On 15/04/2021 17:33, Leo Yan wrote:
Hi James,
On Thu, Apr 15, 2021 at 03:51:46PM +0300, James Clark wrote:
[...]
For the orignal perf data file with "--per-thread" option, the decoder runs into the condition for "etm->timeless_decoding"; and it doesn't contain ETM timestamp.
Afterwards, the injected perf data file also misses ETM timestamp and hit the condition "etm->timeless_decoding".
So I am confusing why the original perf data can be processed properly but fails to handle the injected perf data file.
Hi Leo,
My patch only deals with per-cpu mode. With per-thread mode everything is already working because _none_ of the events have timestamps because they are not enabled by default:
/* In per-cpu case, always need the time of mmap events etc */ if (!perf_cpu_map__empty(cpus)) evsel__set_sample_bit(tracking_evsel, TIME);
When none of the events have timestamps, I think perf doesn't use the ordering code in ordered-events.c. So when the inject file is opened, the events are read in file order.
The explination makes sense to me. One thinking: if the original file doesn't use the ordered event, is it possible for the injected file to not use the ordered event as well?
Yes if you inject on a file with no timestamps and then open it, then the function queue_event() in ordered_events.c is not hit.
If you create a file based on one with timestamps, then the queue_event() function is hit even on the injected file.
The relevant bit of code is here:
if (tool->ordered_events) { u64 timestamp = -1ULL;
ret = evlist__parse_sample_timestamp(evlist, event, ×tamp); if (ret && ret != -1) return ret;
ret = perf_session__queue_event(session, event, timestamp, file_offset); if (ret != -ETIME) return ret; }
return perf_session__deliver_event(session, event, tool, file_offset);
If tool->ordered_events is set AND the timestamp for the sample parses to be non zero and non -1:
if (!timestamp || timestamp == ~0ULL) return -ETIME;
Then the event is added into the queue, otherwise it goes straight through to perf_session__deliver_event() The ordering can be disabled manually with tool->ordered_events and --disable-order and is also disabled with --dump-raw-trace.
It seems like processing the file only really works when all events are unordered but in the right order, or ordered with the right timestamps set.
Could you confirm Intel-pt can work well for per-cpu mode for inject file?
Yes it seems like synthesised samples are assigned sensible timestamps.

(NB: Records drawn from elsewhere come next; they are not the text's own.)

-- ==== Sys2Proof/Laws/State.lean ====
section
/-! SUPPORT. One lemma per field per update of the state, true by rfl. -/

namespace Sys2Proof.Machine.Block

variable (b : Block)

@[simp] theorem setClock_clock (x : Nat) : (b.setClock x).clock = x := rfl
@[simp] theorem setClock_encA (x : Nat) : (b.setClock x).encA = b.encA := rfl
@[simp] theorem setClock_encB (x : Nat) : (b.setClock x).encB = b.encB := rfl
@[simp] theorem setClock_resetLine (x : Nat) : (b.setClock x).resetLine = b.resetLine := rfl
@[simp] theorem setClock_resetting (x : Nat) : (b.setClock x).resetting = b.resetting := rfl
@[simp] theorem setClock_pos (x : Nat) : (b.setClock x).pos = b.pos := rfl
@[simp] theorem setClock_intake (x : Nat) : (b.setClock x).intake = b.intake := rfl
@[simp] theorem setClock_track (x : Nat) : (b.setClock x).track = b.track := rfl
@[simp] theorem setClock_lists (x : Nat) : (b.setClock x).lists = b.lists := rfl
@[simp] theorem setClock_ranks (x : Nat) : (b.setClock x).ranks = b.ranks := rfl
@[simp] theorem setClock_settings (x : Nat) : (b.setClock x).settings = b.settings := rfl
@[simp] theorem setClock_stations (x : Nat) : (b.setClock x).stations = b.stations := rfl
@[simp] theorem setClock_chain (x : Nat) : (b.setClock x).chain = b.chain := rfl
@[simp] theorem setClock_line (x : Nat) : (b.setClock x).line = b.line := rfl
@[simp] theorem setClock_msg (x : Nat) : (b.setClock x).msg = b.msg := rfl
@[simp] theorem setClock_store (x : Nat) : (b.setClock x).store = b.store := rfl
@[simp] theorem setClock_maint (x : Nat) : (b.setClock x).maint = b.maint := rfl

@[simp] theorem setResetLine_clock (x : Bool) : (b.setResetLine x).clock = b.clock := rfl
@[simp] theorem setResetLine_encA (x : Bool) : (b.setResetLine x).encA = b.encA := rfl
@[simp] theorem setResetLine_encB (x : Bool) : (b.setResetLine x).encB = b.encB := rfl
@[simp] theorem setResetLine_resetLine (x : Bool) : (b.setResetLine x).resetLine = x := rfl
@[simp] theorem setResetLine_resetting (x : Bool) : (b.setResetLine x).resetting = b.resetting := rfl
@[simp] theorem setResetLine_pos (x : Bool) : (b.setResetLine x).pos = b.pos := rfl
@[simp] theorem setResetLine_intake (x : Bool) : (b.setResetLine x).intake = b.intake := rfl
@[simp] theorem setResetLine_track (x : Bool) : (b.setResetLine x).track = b.track := rfl
@[simp] theorem setResetLine_lists (x : Bool) : (b.setResetLine x).lists = b.lists := rfl
@[simp] theorem setResetLine_ranks (x : Bool) : (b.setResetLine x).ranks = b.ranks := rfl
@[simp] theorem setResetLine_settings (x : Bool) : (b.setResetLine x).settings = b.settings := rfl
@[simp] theorem setResetLine_stations (x : Bool) : (b.setResetLine x).stations = b.stations := rfl
@[simp] theorem setResetLine_chain (x : Bool) : (b.setResetLine x).chain = b.chain := rfl
@[simp] theorem setResetLine_line (x : Bool) : (b.setResetLine x).line = b.line := rfl
@[simp] theorem setResetLine_msg (x : Bool) : (b.setResetLine x).msg = b.msg := rfl
@[simp] theorem setResetLine_store (x : Bool) : (b.setResetLine x).store = b.store := rfl
@[simp] theorem setResetLine_maint (x : Bool) : (b.setResetLine x).maint = b.maint := rfl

perf record -e intel_pt//u top perf inject -i perf.data -o perf-intel-per-cpu.inject.data --itrace=i100i --strip perf report -i perf-intel-per-cpu.inject.data -D
Results in the correct binary and DSO names and the SAMPLE timestamp is after the COMM:
0 381165621595220 0x1200 [0x38]: PERF_RECORD_COMM exec: top:20173/20173 ... 2 381165622169297 0x13b0 [0x38]: PERF_RECORD_SAMPLE(IP, 0x2): 20173/20173: 0x7fdaa14abf53 period: 100 addr: 0 ... thread: top:20173 ...... dso: /lib/x86_64-linux-gnu/ld-2.27.so
Per-thread also works, but no samples or events have timestamps.
So it's not really about --per-thread vs per-cpu mode, it's actually about whether PERF_SAMPLE_TIME is set, which is set as a by-product of per-cpu mode.
I hope I understood your question properly.
Thanks for info, sorry if I miss any info you have elaborated.
Leo